De inmediato, Daniel usó su reloj con teléfono para marcarle a Keira, pero el aparato solo le indicó que estaba apagado.
Bajando la voz, Daniel susurró:
—Papá, ¿tú crees que mamá se fue de la casa porque está enojada?
—No creo.
Alberto estaba convencido de que Keira no se iría así nada más, no cuando él y su hijo seguían ahí.
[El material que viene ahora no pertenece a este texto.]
/-- Every output of a feed is decided: PRESENTED_IN with the PREDICTED_IN of the same frame, and with HOLD_SAFE = 0 the budget's check, once a
frame (R223, R225). An abandoned frame, which had no weir job, is covered all the same. -/
def State.presentFeed (s : State) (f : Frame) (feed : Nat) : State :=
  let us := feedUnits f.cfg feed
  let undecided := us.any fun u => u.outs.any fun o => f.decided o == 0
  if undecided then s
  else
    let r := feedRec f.cfg feed
    let one (u : UnitDef) : Nat :=
      if f.unitGoes u then driveAt (kvGetD feed 32768 f.scale) (kvGetD u.unit 0 f.tally) else kvGetD u.unit 0 s.weir.h
    let total := us.foldl (fun a u => a + one u) (feedIdle f.cfg feed)
    let x := s.feedState feed
    let pred := (kvGet feed f.predicted).getD (predictedMw (s.weirUnits f feed) (feedIdle f.cfg feed) (u16 r 6))
    let s := s.setFeedState feed { x with presented := inputMw total (u16 r 6), predicted := pred, presFrame := some f.k, total := total }
    let held := us.any fun u => !f.unitGoes u
    if bit (u8 r 10) 0 = false ∧ held ∧ feedBudget r < total ∧ f.overCounted.contains feed = false then s.count Od.holdOver else s

/-- FEED_STATUS (R230). -/
def State.feedStatus (s : State) : Bytes :=
  (s.tl.cur.recs Od.feeds).flatMap fun r =>
    let x := s.feedState (u16 r 0)
    natBE 2 (u16 r 0) ++ natBE 2 x.scale ++ natBE 4 x.predicted ++ natBE 4 x.presented ++ natBE 4 x.limited

/-- The timeline starts or the gate opens: h_u is 0 and the release limit does not apply (R220, R222). -/
def State.resetWeir (s : State) : State :=
  let feeds := s.weir.feeds.map fun (x : Nat × FeedState) => (x.1, ({ x.2 with prevFrame := none } : FeedState))
  { s with weir := { s.weir with h := [], feeds := feeds } }

/-! ## The die governor (R226, R227, R477) -/

/-- The domain of a die sensor. -/
def sensorDomain (i : Nat) : Nat := if i < 8 then 5 + i / 2 else if i = 9 then 2 else if i = 10 then 3 else if i = 11 then 4 else 0

/-- A list in rising order. -/
def sortInts (l : List Int) : List Int := l.foldr (fun x a => (a.filter fun y => decide (y < x)) ++ x :: a.filter fun y => decide (x ≤ y)) []

/-- Twice the median: the middle reading, or the mean of the two middle ones (log entry 63). -/
def median2 (l : List Int) : Int :=
  let o := sortInts l
  o.getD ((l.length - 1) / 2) 0 + o.getD (l.length / 2) 0

/-- A reading is valid: within −60 to +200 °C and within 20 °C of the median of the other sensors that are on (R477). -/
def sensorValid (x : Int) (others : List Int) : Bool :=
  decide (-960 ≤ x) && decide (x ≤ 3200) &&
    (others.isEmpty || (decide (2 * x - median2 others ≤ 640) && decide (-640 ≤ 2 * x - median2 others)))

/-- The sensors are read (R477): DIE_TEMP, TJ_HOTTEST, and the faults. -/
def State.readSensors (s : State) (temps : List Int) : State × Bool :=
  let on (i : Nat) : Bool := i == 8 || s.domOn (sensorDomain i)
  let lit := (List.range 12).filter on
  let ok (i : Nat) : Bool := on i && sensorValid (temps.getD i 0) ((lit.filter (· != i)).map fun j => temps.getD j 0)
  let good := lit.filter ok
  let bad := lit.filter fun i => !ok i
  let s := bad.foldl (fun (s : State) i => if s.pwr.dieFault.contains i then s else s.raise 0xE006 (natBE 1 i ++ natBE 2 (ofS 16 (temps.getD i 0)))) s
  let hot := (good.map fun i => temps.getD i 0).foldl max (-32768)
  let faults := (s.pwr.dieFault ++ bad).eraseDups.filter fun i => !good.contains i
  let s := { s with pwr := { s.pwr with dieTemps := (List.range 12).map fun i => (temps.getD i 0, ok i), dieFault := faults } }
  if good.isEmpty then (s, false)
  else ({ s with weir := { s.weir with tjHottest := hot }, trim := { s.trim with secSum := s.trim.secSum + hot, secN := s.trim.secN + 1 } }, true)

/-- Whole degrees of a temperature, as events carry them. -/
def wholeC (t : Int) : Bytes := natBE 2 (ofS 16 (t / 16))

/-- A thermal change of level (R227). -/
def State.setLevel (s : State) (l : Nat) : State :=
  if l = s.weir.level then s
  else
    let s := if s.weir.level < l then s.count Od.throttleSteps (l - s.weir.level) else s
    ({ s with weir := { s.weir with level := l } }).raise 0x7010 (natBE 1 l ++ wholeC s.weir.tjHottest)

/-- The thresholds act on a reading (R227). -/
def State.govern (s : State) : State :=
  let tj := s.weir.tjHottest
  let s :=
    if (s.reg Od.tjCrit : Int) * 16 ≤ tj then
      let s := if s.weir.crit then s else (({ s with weir := { s.weir with crit := true } }).count Od.critEntries).raise 0x7011 (wholeC tj)
      s.setLevel 3
    else s
  if (s.reg Od.tjThrottle : Int) * 16 ≤ tj then
    let due : Bool := match s.weir.lastDrop with | some d => decide (d + 5000000 ≤ s.now) | none => true
    if s.weir.level < 3 ∧ due then
      (({ s with weir := { s.weir with lastDrop := some s.now } }).setLevel (s.weir.level + 1))
    else s
  else { s with weir := { s.weir with lastDrop := none } }

/-- DIE_TEMP_SAMPLE (R226, R477): every 1 ms, on a timer of AO. -/
def execDieTempSample (temps : List Int) (s : State) : Host.Outcome State Fault Refusal :=
  let t := s.goTo s.pwr.nextDie
  finish s (
    if t.alive = false then s
    else
      let t := { t with pwr := { t.pwr with nextDie := t.now + 1000000 } }
      let (t, some_) := t.readSensors temps
      let cool := if t.pwr.shutLatched ∧ some_ ∧ t.weir.tjHottest ≤ (t.reg Od.tjRestart : Int) * 16 then some (t.pwr.coolSince.getD t.now) else none
      let t := { t with pwr := { t.pwr with coolSince := cool } }
      if t.domOn 1 then (if some_ then t.govern else t.setLevel 3) else t)

/-- Step 4: the critical state is left, CLOCK_MAX applies, or the level is raised (R227). -/
def State.raiseClock (s : State) : State :=
  let tj := s.weir.tjHottest
  let hyst := s.reg Od.tjHyst
  let s := if s.weir.crit ∧ tj ≤ ((s.reg Od.tjCrit : Int) - hyst) * 16 then { s with weir := { s.weir with crit := false } } else s
  let top := s.reg Od.clockMax
  let blind := s.pwr.dieTemps.all fun x => !x.2
  let due : Bool := match s.weir.lastRaise with | some r => decide (r + 100000000 ≤ s.now) | none => true
  if s.weir.level < top then { s with weir := { s.weir with level := top } }
  else if top < s.weir.level ∧ tj ≤ ((s.reg Od.tjThrottle : Int) - hyst) * 16 ∧ s.weir.crit = false ∧ blind = false ∧ due then
    ({ s with weir := { s.weir with lastRaise := some s.now } }).setLevel (s.weir.level - 1)
  else s

/-- CLOCK_LEVEL, ACTIVE_MASK and DIE_TEMP as they read (R231, R481). -/
def State.activeMask (s : State) : Bytes :=
  (List.range 17).map fun i => BitVec.ofNat 8 ((List.range 8).foldl (fun a j => a + b2n (s.weir.mask.contains (8 * i + j)) * 2 ^ j) 0)
def State.dieTemp (s : State) : Bytes := s.pwr.dieTemps.flatMap fun x => natBE 2 (ofS 16 x.1) ++ natBE 1 (b2n x.2)

end Sys2Proof.Machine
end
—Menos mal… pero la verdad, me gusta más el desayuno cuando lo hace mamá.
Ese desayuno se les hizo pesado a ambos, el sabor no tenía punto de comparación con lo que acostumbraban.
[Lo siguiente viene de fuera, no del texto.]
-- ==== Sys2Proof/Machine/Intake.lean ====
section
/-!
DEFINITION. Intake (spec/06): ST 2110-20 packets and their merge, the windows of frames, canvases and their close, sACN
reception and merge, and the packets of sACN output universes.
-/
namespace Sys2Proof.Machine

def State.stream (s : State) (i : Nat) : StreamSt := s.intake.streams.getD i {}

def State.setStream (s : State) (i : Nat) (x : StreamSt) : State :=
  { s with intake := { s.intake with streams := setAt s.intake.streams i x } }

/-- STATE of a stream, with its register (R156). -/
def State.setStreamState (s : State) (i st : Nat) : State :=
  (s.setStream i { s.stream i with state := st }).setReg (Od.strState.inst i) st

/-! ## Windows (R152, R153) -/

/-- The 64-bit media count nearest to the arrival that is congruent to the timestamp (R152); a count is never negative, so near device
time 0 the nearest one is the timestamp itself. -/
def mediaCount (now rtp : Nat) : Nat :=
  let near : Int := ((now * 9 / 100000 : Nat) : Int)
  let d := toS 32 (ofS 32 ((rtp : Int) - near))
  if near + d < 0 then (near + d + 2 ^ 32).toNat else (near + d).toNat

/-- 9 × (t_k + MEDIA_OFFSET_k), and with t_{k+1}: the bounds of W_k (R153). -/
def Frame.window (f : Frame) (stream : Nat) : Nat × Nat :=
  let off := f.cfg.num (Od.strMediaOffset.inst stream) * 1000
  (9 * (tickTime f.rate f.k + off), 9 * (tickTime f.rate (f.k + 1) + off))

/-- A media count lies in the window of a frame (R153). -/
def Frame.inWindow (f : Frame) (stream c : Nat) : Bool :=
  decide ((f.window stream).1 ≤ c * 100000) && decide (c * 100000 < (f.window stream).2)

/-- The frame whose window holds a media count: the earlier frame, where two windows overlap (R153). Frames stand in their order. -/
def State.windowFrame (s : State) (stream c : Nat) : Option Frame := s.tl.frames.find? fun f => f.inWindow stream c

/-- A media count in no window: early if it arrives before the tick that follows the last frame whose window starts at or
before it (R153). -/
def State.gapEarly (s : State) (stream c : Nat) : Bool :=
  let before := s.tl.frames.filter fun f => decide ((f.window stream).1 ≤ c * 100000)
  match before.foldl (fun (a : Option Frame) f => match a with | some g => if (f.window stream).1 ≤ (g.window stream).1 then a else some f | none => some f) none with
  | some f => decide (s.now < tickTime f.rate (f.k + 1))
  | none => false

/-! ## The packet check (R151) -/

/-- PX Y W H of a part. -/
def partRec (cfg : Store) (stream part : Nat) : Option Bytes := (cfg.recs (Od.strParts.inst stream))[part]?

/-- R151: the packet is well formed under a frame's settings. -/
def videoOk (cfg : Store) (stream part : Nat) (p : VideoPkt) : Bool :=
  match partRec cfg stream part with
  | none => false
  | some r =>
    let (n, b) := groupDims (cfg.num (Od.strSampling.inst stream)) (cfg.num (Od.strDepth.inst stream))
    p.rtpVersion == 2 && p.pt == cfg.num (Od.strPt.inst stream) && (p.srds.foldl (fun a d => a + d.length) 0) == p.carried &&
      p.srds.all fun d => !d.fbit && decide (d.row < u16 r 6) && d.offset % n == 0 && d.length % b == 0 &&
        decide (d.offset + d.length / b * n ≤ u16 r 4)

/-- The flow record that a packet matches on a lane (R151). -/
def State.flowOf (s : State) (port : Nat) (p : VideoPkt) : Option Bytes :=
  ((s.flowsOn port).find? fun ir => beNat (slice ir.2 4 16) == p.dst && u16 ir.2 20 == p.dstPort &&
    (beNat (slice ir.2 22 16) == 0 || beNat (slice ir.2 22 16) == p.srcAddr)).map (·.2)

/-! ## Paths and the merge (R155, R156) -/

def mergeWindow : Nat := 262144

def State.part (s : State) (i part : Nat) : PartSt := (s.stream i).parts.getD part {}

def State.setPart (s : State) (i part : Nat) (x : PartSt) : State :=
  s.setStream i { s.stream i with parts := setAt (s.stream i).parts part x }

/-- A path delivers a packet: it is ACTIVE (R156). -/
def State.touchPath (s : State) (i part path : Nat) : State :=
  let x := s.part i part
  let was := (x.paths.getD path {}).active
  let s := s.setPart i part { x with paths := setAt x.paths path { lastRx := some s.now, active := true } }
  if was then s else s.raise 0x3004 (natBE 2 i ++ natBE 1 part ++ natBE 1 path)

/-- PATH_SKEW of a stream in µs, rounded half up (R156). -/
def StreamSt.skewNs (x : StreamSt) : Int × Nat := (x.skews.foldl (· + ·) 0, max x.skews.length 1)

def StreamSt.skewUs (x : StreamSt) : Int := divRound x.skewNs.1 (x.skewNs.2 * 1000)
Daniel, con la mirada baja, preguntó:
—Papá, anoche mamá hizo que Rosario se fuera enojada. ¿Hoy va a volver a visitarme?
—Rosario se torció el pie y está internada en el hospital. Probablemente hoy no pueda venir.
Daniel se alarmó enseguida:
—¿Eh? ¿Rosario se lastimó el pie? Seguro le duele mucho. Papá, ¿por qué no me ayudas a pedir permiso en la escuela? Quiero ir a verla.
Alberto respondió, serio:
—No se puede, la escuela es importante.
Daniel bajó la cabeza, resignado, pues rara vez se atrevía a contradecir a su papá. Murmuró:
—¿Entonces puedo ir a visitarla después de la escuela?
—Sí, eso está bien.
Al oírlo, Daniel se bajó del asiento y corrió hacia su papá, se colgó de su brazo y, poniéndose de puntitas, le plantó un beso en la mejilla.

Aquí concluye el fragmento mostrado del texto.